The stack for the lambda layer:

import { Construct } from 'constructs'
import { Stack, StackProps } from 'aws-cdk-lib'
import { StringParameter } from 'aws-cdk-lib/aws-ssm'
import { Architecture, Code, LayerVersion, Runtime } from 'aws-cdk-lib/aws-lambda'

export class LambdaStack extends Stack {
  constructor(scope: Construct, id: string, props?: StackProps) {
    super(scope, id, props)

    const awsSdkLayer = new LayerVersion(this, 'AwsSdkLayer', {
      layerVersionName: 'AwsSdkLayer',
      code: Code.fromAsset('lambda/layers/awsSdkLayer'),
      compatibleRuntimes: [Runtime.NODEJS_18_X],
      compatibleArchitectures: [Architecture.ARM_64]
    })

    new StringParameter(this, 'aws-sdk-layer-arn', { parameterName: `/Lambda/awsSdkLayerArn`, stringValue: awkSdkLayer.layerVersionArn })
  }
}

Then I created a folder structure like: ./lambda/layers/awsSdkLayer/nodejs ...and inside nodejs, I created 2 files:

package.json :

{
    "name": "aws-sdk-layer",
    "version": "0.1.0",
    "dependencies": {
        "@aws-sdk/client-cloudwatch-logs": "^3.596.0",
        "@aws-sdk/client-cognito-identity-provider": "^3.596.0",
        "@aws-sdk/client-dynamodb": "^3.596.0",
        "@aws-sdk/client-lightsail": "^3.596.0",
        "@aws-sdk/client-pinpoint-sms-voice-v2": "^3.596.0",
        "@aws-sdk/client-s3": "^3.596.0",
        "@aws-sdk/client-secrets-manager": "^3.596.0",
        "@aws-sdk/client-ses": "^3.596.0",
        "@aws-sdk/client-sesv2": "^3.596.0",
        "@aws-sdk/client-sns": "^3.596.0",
        "@aws-sdk/client-sqs": "^3.596.0",
        "@aws-sdk/lib-dynamodb": "^3.596.0",
        "@aws-sdk/s3-request-presigner": "^3.596.0",
        "@aws-sdk/util-dynamodb": "^3.596.0"
    }
}

tsconfig.json

{ "extends": "../../../../tsconfig.json" }

(Given that I ultimately stripped everything out of it, I probably didn't need the tsconfig after all).

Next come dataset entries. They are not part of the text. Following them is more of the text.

-- ==== Sys2Proof/Machine/FrontMemory.lean ====
section
/-! DEFINITION. A front's loads, stores, atomics and fences (R168-R170, R189, R284, R285), and the halt of an S core (R191,
R450, R451). -/

namespace Sys2Proof.Machine

/-! ## Words of the instructions, for mtval (R189) -/

/-- An Xfenah word (R172). -/
def fxWord (opc f3 f7 : Nat) (rd rs1 rs2 : Nat) : DWord := BitVec.ofNat 64 (encR f7 rs2 rs1 f3 rd opc)

/-! ## Halting an S core (R191, R451) -/

/-- The cores of a core's cluster. -/
def clusterCores (c : CoreId) : List CoreId := (upTo 0 8).map (peerCore c)

/-- Every unit of a cluster is suspended or released (R164). -/
def State.suspendCluster (s : State) (c : CoreId) (on : Bool) : State :=
  (clusterCores c).foldl (fun s k =>
    let s := [(0 : Fin 4), 1, 2, 3].foldl (fun s u => s.setUnit k u { s.unit k u with suspended := on }) s
    if on then s else s.unitPump k) s

/-- The S core enters debug mode with a cause of dcsr: as if interrupted, the pc and the mode saved, its cluster suspended. -/
def State.enterDebug (s : State) (c : CoreId) (cause : Nat) : State :=
  let f := s.front c
  let d := s.coreDbg c
  let pc := if f.blocked = some .interrupt then f.pc + 4 else f.pc
  let w := setBits (setBits d.dcsr 8 6 cause) 1 0 (if f.machine then 3 else 0)
  let s := s.setFront c { f with blocked := none, stuck := false, pc := pc }
  ((s.setCoreDbg c { d with halted := true, dcsr := w, dpc := pc }).suspendCluster c true).event F.DBG_STS.HALTED 0

/-- What a trigger watches: bits 2, 1 and 0 of tdata1. -/
abbrev trExecute : Nat := 2
abbrev trStore : Nat := 1
abbrev trLoad : Nat := 0

/-- An mcontrol6 trigger of the S core whose address matches: action 0 (exception) or 1 (debug mode) (R165, R450). -/
def State.triggerHit (s : State) (c : CoreId) (kind : Nat) (a : DWord) : Option Nat :=
  if !isS c then none
  else
    let m := (s.front c).machine
    (upTo 0 4).findSome? fun i =>
      let t := nget {} (s.coreDbg c).triggers i
      if t.tdata1.getLsbD kind && t.tdata1.getLsbD (if m then 6 else 3) && t.tdata2 == a then
        some (bits t.tdata1.toNat 15 12) else none

/-- A trigger fires: debug mode, or a breakpoint exception. -/
def State.triggered (s : State) (c : CoreId) (action : Nat) (a : DWord) : State :=
  if action = 1 then s.enterDebug c 2 else s.exception c 3 0 a

/-! ## Effective addresses (R168) -/

/-- The handle a core's accesses go under: its task's, or none of a task in the partition of its tile site (log entry 43). -/
def State.coreHandle (s : State) (c : CoreId) : DWord :=
  let h := (s.fx c).task
  if h ≠ 0 then h else plainPart ((s.siteOwner c.site).getD 0)

/-- Where an access of a front goes. -/
inductive FrontEa where
  /-- An offset of the own tile's window. -/
  | tile (off : Nat)
  /-- A package-global address elsewhere and the endpoint that serves it. -/
  | out (pga : Nat) (dst : Eid)
  /-- An exception: cause, fxcause, mtval. -/
  | trap (cause detail : Nat) (tval : DWord)
  /-- A status of R139. -/
  | fail (st : Nat)
  deriving DecidableEq, Repr

/-- The space of an effective address: 0, 1, or none. -/
def eaSpace (ea : Nat) : Option Nat :=
  if ea < 2 ^ 28 then some 0 else if bits ea 63 48 = 0x8000 then some 1 else none

/-- Resolve an access of `n` bytes: the cause of its access fault (5 or 7; the misaligned cause is one less), whether it must be
naturally aligned, and the rights it needs (R168, R170, R272). -/
def State.frontEa (s : State) (c : CoreId) (ea : DWord) (n cause need : Nat) (natural : Bool) (rs1 : DWord) : State × FrontEa :=
  let a := ea.toNat
  match eaSpace a with
  | none => (s, .trap cause 0x10 ea)
  | some sp =>
    if (natural && a % n != 0) || decide (a % 64 + n > 64) then (s, .trap (cause - 1) 0 ea)
    else if sp = 0 then (s, .tile a)
    else if !(s.front c).machine ∧ (s.fx c).task = 0 then (s, .trap 26 0x04 rs1)
    else
      let r := s.translate (.tile c.site) (handlePart (s.coreHandle c)) (a % 2 ^ 48) need (s.fx c).tag
      if r.2.1 ≠ stOk then (r.1, .fail r.2.1)
      else match placeAt c.site r.2.2 with
        | .tile off => (r.1, .tile off)
        | .out g =>
          let t := r.1.route g
          (r.1, if t.1 = stOk then .out g t.2 else .fail t.1)

/-- A request of a front (R60, R278). -/
def State.frontReq (s : State) (c : CoreId) (dst : Eid) (pga n : Nat) (flag noret : Bool) (data : List Byte) : Request :=
  let h := s.coreHandle c
  ⟨siteEid c.site, dst, handlePart h, handleTag h, 0, false, flag, noret, 0, 0, 0, false, BitVec.ofNat 48 pga, BitVec.ofNat 11 n,
    data, false⟩

/-- Block the front. -/
def State.block (s : State) (c : CoreId) (len : Nat) (b : Blocked) : State :=
  s.setFront c { s.front c with blocked := some b, blockedLen := len }

/-! ## Loads -/

/-- A load (R168, R284). -/
def State.frontLoad (s : State) (c : CoreId) (len : Nat) (rd rs1 : Fin 32) (imm : DWord) (size : Nat) (unsigned : Bool) : State :=
  let x := (s.front c).get rs1
  let ea := x + imm
  let n := 2 ^ size
  match s.triggerHit c trLoad ea with
  | some k => s.triggered c k ea
  | none =>
    let r := s.frontEa c ea n 5 rtRead false x
    match r.2 with
    | .trap k d t => r.1.exception c k d t
    | .fail st => r.1.accessFail c 5 st ea
    | .tile off =>
      let p := r.1.taskRead c.site (r.1.coreHandle c) (r.1.fx c).tag off n
      if p.2.1 = stOk then p.1.retireWith c len rd (extend n unsigned (leNat p.2.2)) else p.1.accessFail c 5 p.2.1 ea
    | .out g dst =>
      let q := r.1.request (some c) 0 (r.1.frontReq c dst g n false false []) (.load c rd n unsigned ea)
      q.1.block c len (.response q.2)

/-- FRONT_LOAD (R168): funct3 of the load; a doubleword has no unsigned form. -/
def execFrontLoad (c : CoreId) (rd rs1 : Fin 32) (imm : BitVec 12) (size : Fin 4) (unsigned : Bool) (s : State) :
    Host.Outcome State Fault Refusal :=
  .next (if !s.frontReady c then s
    else if unsigned ∧ size = 3 then s.illegal c (BitVec.ofNat 64 (encI imm.toNat rs1.val 7 rd.val 0x03))
    else s.frontLoad c 4 rd rs1 (sx 12 imm.toNat) size.val unsigned)

/-! ## Stores and atomics -/

def amoOpc (op : AmoOp) : Nat :=
  match op with
  | .swap => 2 | .add => 4 | .and => 5 | .or => 6 | .xor => 7 | .max => 8 | .min => 9 | .maxu => 0xA | .minu => 0xB

/-- Posted accesses of a front to endpoints other than one (R284, R285). -/
def State.postedElse (s : State) (c : CoreId) (dst : Eid) : Bool := (s.postedOf c).any fun o => o.dst != dst

/-- A store (R170, R284); none while the front must wait. -/
def State.tryStore (s : State) (c : CoreId) (len : Nat) (rs1 rs2 : Fin 32) (imm : DWord) (size : Nat) : Option State :=
  let x := (s.front c).get rs1
  let ea := x + imm
  let n := 2 ^ size
  let data := leBytes n ((s.front c).get rs2).toNat
  match s.triggerHit c trStore ea with
  | some k => some (s.triggered c k ea)
  | none =>
    let r := s.frontEa c ea n 7 rtWrite false x
    match r.2 with
    | .trap k d t => some (r.1.exception c k d t)
    | .fail st => some (r.1.accessFail c 7 st ea)
    | .tile off =>
      let w := r.1.taskWrite c.site (r.1.coreHandle c) off data
      some (if w.2 = stOk then w.1.retire c len else w.1.accessFail c 7 w.2 ea)
    | .out g dst =>
      if handleTag (s.coreHandle c) ≠ 0 then none
      else some ((r.1.request (some c) 1 (r.1.frontReq c dst g n false false data) (.posted c ea)).1.retire c len)

/-- An atomic on the own tile: the old value and the status. -/
def State.tileAmo (s : State) (c : CoreId) (off n opc : Nat) (v : Nat) : State × Nat × Nat :=
  let h := s.coreHandle c
  let p := s.taskRead c.site h (s.fx c).tag off n
  if p.2.1 ≠ stOk then (p.1, p.2.1, 0)
  else
    let w := p.1.taskWrite c.site h off (leBytes n (atomNew opc n (leNat p.2.2) v 0))
    (w.1, w.2, leNat p.2.2)

/-- An AMO (R168, R284); none while it must wait: for its task's commit, or as a release for accesses to other endpoints. -/
def State.tryAmo (s : State) (c : CoreId) (len : Nat) (op : AmoOp) (dword aq rl : Bool) (rd rs1 rs2 : Fin 32) : Option State :=
  let ea := (s.front c).get rs1
  let n := if dword then 8 else 4
  let v := ((s.front c).get rs2).toNat % 2 ^ (8 * n)
  match (s.triggerHit c trLoad ea).orElse fun _ => s.triggerHit c trStore ea with
  | some k => some (s.triggered c k ea)
  | none =>
    let r := s.frontEa c ea n 7 rtAtomic true ea
    match r.2 with
    | .trap k d t => some (r.1.exception c k d t)
    | .fail st => some (r.1.accessFail c 7 st ea)
    | .tile off =>
      if rl ∧ s.postedElse c (siteEid c.site) then none
      else
        let p := r.1.tileAmo c off n (amoOpc op) v
        some (if p.2.1 = stOk then p.1.retireWith c len rd (extend n false p.2.2) else p.1.accessFail c 7 p.2.1 ea)
    | .out g dst =>
      if handleTag (s.coreHandle c) ≠ 0 ∨ (rl ∧ s.postedElse c dst) then none
      else
        let noret := rd = 0
        let q := r.1.frontReq c dst g n rl noret (leBytes n v)
        if noret ∧ !aq then some ((r.1.request (some c) (amoOpc op) q (.posted c ea)).1.retire c len)
        else
          let t := r.1.request (some c) (amoOpc op) q (.amo c rd dword ea)
          some (t.1.block c len (.response t.2))

/-- LR or SC (R168): space 0, on local memory or the floor; none while a release must wait. -/
def State.tryLrSc (s : State) (c : CoreId) (len : Nat) (sc dword rl : Bool) (rd rs1 rs2 : Fin 32) : Option State :=
  let ea := (s.front c).get rs1
  let n := if dword then 8 else 4
  let off := ea.toNat
  let here := eaSpace off == some 0 && (match s.tileRegion c.site off with
    | some (.floor, _) | some (.localMem _, _) => true
    | _ => false)
  match s.triggerHit c (if sc then trStore else trLoad) ea with
  | some k => some (s.triggered c k ea)
  | none =>
    if !here then some (s.exception c 7 0x17 ea)
    else if off % n ≠ 0 then some (s.exception c (if sc then 6 else 4) 0 ea)
    else if rl ∧ s.postedElse c (siteEid c.site) then none
    else
      let h := s.coreHandle c
      let f := s.front c
      if !sc then
        let p := s.taskRead c.site h (s.fx c).tag off n
        if p.2.1 = stOk then
          some ((p.1.setFront c { p.1.front c with reservation := some (off, n) }).retireWith c len rd (extend n false (leNat p.2.2)))
        else some (p.1.accessFail c 5 p.2.1 ea)
      else
        let holds := match f.reservation with
          | some r => decide (r.1 ≤ off) && decide (off + n ≤ r.1 + r.2)
          | none => false
        let s := s.setFront c { f with reservation := none }
        if !holds then some (s.retireWith c len rd 1)
        else
          let w := s.taskWrite c.site h off (leBytes n (f.get rs2).toNat)
          some (if w.2 = stOk then w.1.retireWith c len rd 0 else w.1.accessFail c 7 w.2 ea)

/-- A memory access that may wait. -/
def State.tryAccess (s : State) (c : CoreId) (len : Nat) (m : FrontMem) : Option State :=
  match m with
  | .load rd rs1 imm size u => some (s.frontLoad c len rd rs1 (sx 12 imm.toNat) size.val u)
  | .store rs1 rs2 imm size => s.tryStore c len rs1 rs2 (sx 12 imm.toNat) size.val
  | .amo op d aq rl rd rs1 rs2 => s.tryAmo c len op d aq rl rd rs1 rs2
  | .lrsc sc d _ rl rd rs1 rs2 => s.tryLrSc c len sc d rl rd rs1 rs2

/-- Perform an access, or block in it. -/
def State.access (s : State) (c : CoreId) (len : Nat) (m : FrontMem) : State := (s.tryAccess c len m).getD (s.block c len (.access m))

/-- FRONT_STORE (R284). -/
def execFrontStore (c : CoreId) (rs1 rs2 : Fin 32) (imm : BitVec 12) (size : Fin 4) (s : State) : Host.Outcome State Fault Refusal :=
  .next (if s.frontReady c then s.access c 4 (.store rs1 rs2 imm size) else s)

/-- FRONT_AMO (R284). -/
def execFrontAmo (c : CoreId) (op : AmoOp) (dword aq rl : Bool) (rd rs1 rs2 : Fin 32) (s : State) :
    Host.Outcome State Fault Refusal :=
  .next (if s.frontReady c then s.access c 4 (.amo op dword aq rl rd rs1 rs2) else s)

/-- FRONT_LR_SC (R168). -/
def execFrontLrSc (c : CoreId) (sc dword aq rl : Bool) (rd rs1 rs2 : Fin 32) (s : State) : Host.Outcome State Fault Refusal :=
  .next (if s.frontReady c then s.access c 4 (.lrsc sc dword aq rl rd rs1 rs2) else s)

/-! ## Fences (R284) -/

/-- A FENCE waits while its predecessor set holds W or O and posted accesses are unacknowledged. -/
def fenceWaits (pred : BitVec 4) (tso : Bool) : Bool := tso || pred.getLsbD 0 || pred.getLsbD 2

/-- A FENCE retires, or blocks. -/
def State.frontFence (s : State) (c : CoreId) (len : Nat) (waits : Bool) : State :=
  if waits ∧ s.postedOf c ≠ [] then s.block c len .order else s.retire c len

/-- FENCE (R284). -/
def execFence (c : CoreId) (pred _succ : BitVec 4) (tso : Bool) (s : State) : Host.Outcome State Fault Refusal :=
  .next (if s.frontReady c then s.frontFence c 4 (fenceWaits pred tso) else s)

/-- FENCE.I drops what the instruction cache holds (R167). -/
def State.frontFenceI (s : State) (c : CoreId) (len : Nat) : State :=
  (s.setFront c { s.front c with icache := [] }).retire c len

/-- FENCE_I (R167). -/
def execFenceI (c : CoreId) (s : State) : Host.Outcome State Fault Refusal :=
  .next (if s.frontReady c then s.frontFenceI c 4 else s)

end Sys2Proof.Machine
end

And in the stack where the lambda gets created:

// Getting the layer via SSM
const parameter = StringParameter.fromStringParameterName(scope, `aws-sdk-layer-arn`, '/Lambda/awsSdkLayerArn')
const awsSdkLayer = LayerVersion.fromLayerVersionArn(scope, `aws-sdk-layer`, parameter.stringValue)

// Creating the lambda
new NodejsFunction(scope, `myLambda`, {
  functionName: 'myLambda',
  runtime: Runtime.NODEJS_18_X,
  handler: 'handler',
  entry: `functions/myLambda.ts`,
  architecture: Architecture.ARM_64,
  timeout: Duration.minutes(15),
  layers: [awsSdkLayer],  // ---> IMPORT THE LAYER
  bundling: {
    minify: false,
    sourceMap: true,
    target: 'es2020',
    externalModules: ['@aws-sdk/client-pinpoint-sms-voice-v2'] // ---> DECLARE EXTERNAL MODULES
  },
  environment: {
    'NODE_OPTIONS': '--enable-source-maps'
  }
})

I am confident this could be further optimized, or even generally approached in a more sophisticated way (and I'm all ears if you have suggestions!), but I was just relieved to finally see the runtime errors disappear.

RanVaknin commented 1 week ago

Great to hear that you worked through this.

I don't have any suggestions since Im not super familiar with CDK, but like you said there are multiple ways to go about this. Im going to close this issue but your answer will remain discoverable.